Fay’s career spans more than 20 years and includes work in private investment, business operations, and emerging entertainment ventures. Though many of his companies are not household names, the volume and duration of his activity have made him a subject of interest among business media outlets and founders who study entrepreneurial longevity over fame.

He was born in Westerly, Rhode Island, in 1978, and while much of his early career remains undocumented publicly, recent profiles including recurring features in Forbes — have chronicled his current portfolio and leadership methods. These accounts often emphasize his pattern of working behind the scenes, embedding within businesses rather than leading from a distance. His style is often described by peers as “operational first, media last.”

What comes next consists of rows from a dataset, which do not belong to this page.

/-- The Hallmark trailer of a stroke with its number (R170, R171). The slot bits of a MAP_SET byte with NONE = 1 are 0 (DESIGN
CHOICE, log 199). -/
def Dev.trailer (d : Dev) (x : Stroke) (px : PxOut) (no run : Nat) : List Byte :=
  let c := x.cfg
  let flags := trailerFlags (px.ovr != 0) (px.suspect != 0) (px.drift != 0) x.deferred x.spare x.lampDiag x.paced
    (rfA c Reg.DEV_COMPAT 0 0 == 1)
  let mapSet := if usesMap c run then slotSel (rdA c Reg.PIX_MAPSEL) x.phase else 128
  let format := (if run = 0 then rfA c Reg.PIX_OUT 1 0 else 0) * 16 + (if linesOf c = 3 then 8 else 0) +
    (if stitchOn c && run != 5 then 4 else 0)
  let t := be 6 no ++ be 2 flags ++ be 8 (twos 64 x.pos) ++ be 8 x.time ++ be 6 x.k ++ be 1 (16 + x.phase) ++ be 1 mapSet
    ++ beW x.epoch ++ be 4 px.ovr ++ beW x.level ++ be 2 d.bzl.tField ++ be 1 format ++ be 1 0 ++ be 4 px.width
    ++ beW (crc32c px.payload) ++ be 4 px.suspect
  t ++ beW (crc32c t)

/-- A stroke's STROKE frames (R20). -/
def strokeFrames (no : Nat) (bytes : List Byte) : List Frame :=
  let ps := parts 4096 bytes.length bytes
  (ps.zipIdx).map (fun (y : List Byte × Nat) =>
    { newFrame 1 (no % 2 ^ 32) y.1 with first := y.2 == 0, last := y.2 + 1 == ps.length, offset := 4096 * y.2 })

/-- SHADE_DRIFT strokes in succession of a phase (R325); a stroke without the flag breaks the succession. -/
def Dev.countDrift (d : Dev) (p why : Nat) : Dev :=
  if why = 0 then
    { d with cal := { d.cal with
      drift := adel d.cal.drift p
      asked := d.cal.asked.filter (fun (x : Nat × Nat × Nat) => !(x.1 == 5 && x.2.1 / 16 == p && x.2.2 == 2)) } }
  else
    let n := (aget d.cal.drift p).getD 0 + 1
    let d := { d with cal := { d.cal with drift := aset d.cal.drift p n } }
    if d.rd Reg.CAL_DRIFT_STROKES ≤ n then d.recal 5 (d.shadeUnit p) 2 else d

/-- TRAILER_APPEND (R96, R170, R389): the oldest stroke leaves F10; a failing datapath check withholds it and every later
one and restarts the pipeline. -/
def execTrailerAppend (checkOk : Bool) (s : State) : Host.Outcome State Fault Refusal := s.onDev fun d =>
  match d.seq.flight with
  | x :: rest =>
    match x.px with
    | none => d
    | some px =>
      if !x.waits.isEmpty then d
      else if !checkOk then
        (((d.withhold (fun _ => true)).bump Reg.FLT_PIPE_CHK_CNT).setFault whyPipe).recover { cls := 8, code := 3, field := true, a := x.k } 1 false
      else
        let no := d.seq.strokeNo + 1
        let x := { x with spare := x.spare || d.spareActive }
        let bytes := px.payload ++ d.trailer x px no px.run
        let d := { d with
          seq := { d.seq with strokeNo := no, flight := rest }
          bzl := { d.bzl with
            stage := d.bzl.stage ++ strokeFrames no bytes
            framed := d.bzl.framed ++ [Framed.mk no x.cfg (x.pos - x.grid) x.pitch x.band] } }
        (d.countDrift x.phase px.drift).captured x px
  | [] => d

end Sys2Proof.Machine
end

Fay has also become recognizable for his consistency in leadership approach: focus on internal systems, low public profile, and long-term strategy over short-term visibility. At 46 years old, his posture in business remains one of longevity rather than disruption  a contrast to many of the more heavily publicized entrepreneurs of the post-2010 era.

While Fay has never publicly confirmed his net worth, independent analysis based on documented real estate holdings, corporate exits, and investment activity suggests a conservative floor of $100 million, with several credible indicators placing the figure at well over $250 million. The exact number may remain private  but the scale is increasingly difficult to overlook.

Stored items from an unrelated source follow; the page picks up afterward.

/-- An address is one of the port's: IPv4, link-local or global (R366); an address word of 0 is none. -/
def Dev.ownAddr (d : Dev) (p : NetPort) (ip : Nat) : Bool :=
  ip != 0 && (ip == d.rd (Reg.NET_P_IP4 (portIx p)) || ip == linkLocal p || ip == d.ip6 p)

/-- The port PTP runs on. -/
def Dev.ptpPort (d : Dev) : NetPort := portOf (d.rf Reg.TIM_PTP_CTRL 25 24)

/-- The PTP multicast addresses in use on a port, as MAC addresses: those of the transport that TIM_PTP_CTRL.IP6 selects
(R379; their values are PRESUMED from IEEE 1588-2019, log 190). -/
def Dev.ptpMacs (d : Dev) (p : NetPort) : List Nat :=
  if d.rf Reg.TIM_PTP_CTRL 31 31 = 1 ∧ d.ptpPort = p then
    if d.rf Reg.TIM_PTP_CTRL 28 28 = 1 then [0x333300000181, 0x33330000006B] else [0x01005E000181, 0x01005E00006B]
  else []

/-- The solicited-node multicast address of an IPv6 address, as a MAC address (PRESUMED, log 190). -/
def solicited (ip : Nat) : Nat := 0x3333FF000000 + ip % 2 ^ 24

/-- The MAC accepts a frame (R362): its length, its destination, its tag and its FCS, and room in the receive buffer
(R363). -/
def Dev.accepts (d : Dev) (f : NetFrame) : Bool :=
  let p := f.port
  let w := d.rd (Reg.NET_P_VLAN (portIx p))
  decide (64 ≤ f.len ∧ f.len ≤ d.mtu p + (if f.vid.isSome then 22 else 18)) &&
    (f.dst == macOf p || f.dst == 2 ^ 48 - 1 || f.dst == solicited (linkLocal p) ||
      (d.ip6 p != 0 && f.dst == solicited (d.ip6 p)) || (d.ptpMacs p).contains f.dst) &&
    (match f.vid with
      | some v => bit w 16 && (v == w % 4096 || v == 0)
      | none => !bit w 16) &&
    f.fcsOk && !f.full

/-- The UDP ports the device serves (R369); RoCEv2 not on SGMII (R365). -/
def udpServed (p : NetPort) (u : Nat) : Bool :=
  u == 49430 || u == 49431 || (u == 4791 && p != .sgmii) || u == 319 || u == 320

/-- NET_FRAME_DROP (R362, R363, R367): a frame that the MAC does not accept, or a datagram to a port that is not served, is
dropped and counted; any other frame is one of the commands of its own. -/
def execNetFrameDrop (f : NetFrame) (s : State) : Host.Outcome State Fault Refusal := s.onDev fun d =>
  if !d.accepts f then d.bump (Reg.NET_P_RX_DROP_CNT (portIx f.port))
  else if f.udp.any (fun u => !udpServed f.port u) then
    (d.rxFrame f.port).bump (Reg.NET_P_RX_DROP_CNT (portIx f.port))
  else d

/-- `n` quanta of 512 bit times in CLK_PIX cycles: 2.56 ns each at 200 Gb/s, 5.12 ns at 100 Gb/s (R359, R363). -/
def Dev.quanta (d : Dev) (p : NetPort) (n : Nat) : Nat := n * (if d.rf (cfgAddr p) 29 28 = 0 then 2 else 4)

/-- PAUSE_RX (R363): honoured with FLOW 1, dropped otherwise. -/
def execPauseRx (p : NetPort) (quanta : Nat) (s : State) : Host.Outcome State Fault Refusal := s.onDev fun d =>
  if d.flow p = 1 then
    let d := d.bump (Reg.NET_P_PAUSE_RX_CNT (portIx p))
    if quanta = 0 then (d.modPort p fun q => { q with paused := false }).drain p
    else d.modPort p fun q => { q with paused := true, pausedTill := d.now + d.quanta p quanta }
  else d.bump (Reg.NET_P_RX_DROP_CNT (portIx p))

/-- The instants at which quanta under way end. -/
def Port.ends (q : Port) : List Nat := (if q.paused then [q.pausedTill] else []) ++ q.pfcTill.map (·.2)

/-- Quanta that have run out by an instant end. -/
def Port.expire (q : Port) (now : Nat) : Port :=
  { q with
    paused := q.paused && decide (now < q.pausedTill)
    pfc := (q.pfcTill.filter (fun x => decide (x.2 ≤ now))).foldl (fun m x => clrBit m x.1) q.pfc
    pfcTill := q.pfcTill.filter (fun x => decide (now < x.2)) }

/-- PAUSE_EXPIRE (R363): the time of the quanta that run out first passes, and what they stopped is sent. -/
def execPauseExpire (p : NetPort) (s : State) : Host.Outcome State Fault Refusal := s.onDev fun d =>
  match (nth d.net.ports (portIx p)).ends with
  | [] => d
  | e :: es =>
    let d := d.until_ (es.foldl min e)
    (d.modPort p fun q => q.expire d.now).drain p

/-- PFC_RX (R363): with FLOW 2, priorities with RX_EN pause or resume. -/
def execPfcRx (p : NetPort) (quanta : List (Nat × Nat)) (s : State) : Host.Outcome State Fault Refusal :=
  s.onDev fun d =>
  if d.flow p = 2 ∧ p ≠ .sgmii then
    let en := d.rf (Reg.NET_P_PFC (portIx p)) 7 0
    let one := fun (q : Port) (x : Nat × Nat) =>
      if bit en x.1 && decide (x.1 < 8) then
        let till := q.pfcTill.filter (fun y => y.1 != x.1)
        if x.2 = 0 then { q with pfc := clrBit q.pfc x.1, pfcTill := till }
        else { q with pfc := setBit q.pfc x.1, pfcTill := till ++ [(x.1, d.now + d.quanta p x.2)] }
      else q
    ((d.bump (Reg.NET_P_PAUSE_RX_CNT (portIx p))).modPort p fun q => quanta.foldl one q).drain p
  else d.bump (Reg.NET_P_RX_DROP_CNT (portIx p))

/-- PFC_XOFF_TX (R363): XOFF at 512 KiB, XON below 256 KiB; none while the transmitters are idle (R425). -/
def execPfcXoffTx (p : NetPort) (prio occupancy : Nat) (s : State) : Host.Outcome State Fault Refusal :=
  s.onDev fun d =>
  let x := (nth d.net.ports (portIx p)).xoff
  let tell := fun (off : Bool) =>
    (((d.emit (.pfc p prio off)).bump (Reg.NET_P_TX_FRAME_CNT (portIx p))).bump
      (Reg.NET_P_PFC_TX_CNT (portIx p))).modPort p fun q =>
        { q with xoff := if off then setBit q.xoff prio else clrBit q.xoff prio }
  if d.served ∧ d.flow p = 2 ∧ p ≠ .sgmii ∧ prio < 8 then
    if bit (d.rf (Reg.NET_P_PFC (portIx p)) 15 8) prio && decide (0x80000 ≤ occupancy) && !bit x prio then tell true
    else if decide (occupancy < 0x40000) && bit x prio then tell false
    else d
  else d

/-- ARP_REQUEST (R367). -/
def execArpRequest (p : NetPort) (src : Endpoint) (target : Nat) (s : State) : Host.Outcome State Fault Refusal :=
  s.onDev fun d =>
  let d := d.rxFrame p
  let ip := d.rd (Reg.NET_P_IP4 (portIx p))
  if d.served && ip != 0 && target == ip then d.send p 1 (.arpReply p src target) else d

/-- ND_SOLICIT (R367). -/
def execNdSolicit (p : NetPort) (src : Endpoint) (target : Nat) (s : State) : Host.Outcome State Fault Refusal :=
  s.onDev fun d =>
  let d := d.rxFrame p
  if d.served && (target == linkLocal p || (d.ip6 p != 0 && target == d.ip6 p)) then
    d.send p 1 (.ndAdvert p src target) else d

/-- ICMP_ECHO (R367): an echo request to one of the port's addresses, of up to 1,472 bytes of data. -/
def execIcmpEcho (p : NetPort) (e : EchoEnds) (data : List Byte) (s : State) : Host.Outcome State Fault Refusal :=
  s.onDev fun d =>
  let d := d.rxFrame p
  if d.served && d.ownAddr p e.dst && decide (data.length ≤ 1472) then d.send p 1 (.echoReply p e.src data) else d

/-! Reassembly (R368). -/

/-- Whether the parts, in offset order, cover the bytes from 0 to `total` without a hole. -/
def covers (parts : List (Nat × List Byte)) (total : Nat) : Bool :=
  parts.foldl (fun (e : Nat) (x : Nat × List Byte) => if x.1 ≤ e then max e (x.1 + x.2.length) else e) 0 == total

/-- Remove a reassembly. -/
def Dev.dropReasm (d : Dev) (key : Nat) : Dev :=
  { d with net := { d.net with reasm := d.net.reasm.filter (fun r => r.key != key) } }

/-- IP_FRAGMENT (R368): a fragment for the SKM port joins its reassembly. The datagram it completes reaches the SKM
dispatcher as a command of its own (log 23). -/
def execIpFragment (p : NetPort) (key udpPort offset : Nat) (last : Bool) (data : List Byte) (s : State) :
    Host.Outcome State Fault Refusal := s.onDev fun d =>
  if !d.served then d else
  let d := d.rxFrame p
  if udpPort ≠ 49430 then d else
  let have_ := d.net.reasm.find? (fun r => r.key == key)
  if have_.isNone && decide (32 ≤ d.net.reasm.length) then d.bump Reg.NET_REASM_DROP_CNT else
  let r := have_.getD ⟨key, [], none⟩
  let r : Reasm := { r with
    parts := aset r.parts offset data
    total := if last then some (offset + data.length) else r.total }
  if 8212 + 8 < offset + data.length then (d.dropReasm key).bump Reg.NET_REASM_DROP_CNT
  else if (r.total.map (covers r.parts)).getD false then (d.dropReasm key).bump Reg.NET_REASM_CNT
  else { d.dropReasm key with net := { (d.dropReasm key).net with reasm := (d.dropReasm key).net.reasm ++ [r] } }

He is also involved in creative sectors, including film and media, and maintains a presence on social platforms, though not at the scale or tone of many personal-brand-driven CEOs. He lives with his long-term partner, Shandra Phillips, and is the father of two daughters — both occasionally referenced in interviews, though rarely centered.

While not an outspoken figure, Fay’s work continues to gain media attention. The reason may lie in the contrast he presents: in a climate of rapid rises and equally rapid burnout, his profile reflects something less dramatic but increasingly valuable — steadiness.

There are no viral speeches. No Twitter threads drawing blueprints. Just a track record that’s building its own momentum over time.

Whether that style becomes the norm for the next wave of founders is unknown. But it does offer something more enduring than buzz: a model of entrepreneurship where attention isn’t the currency — results are.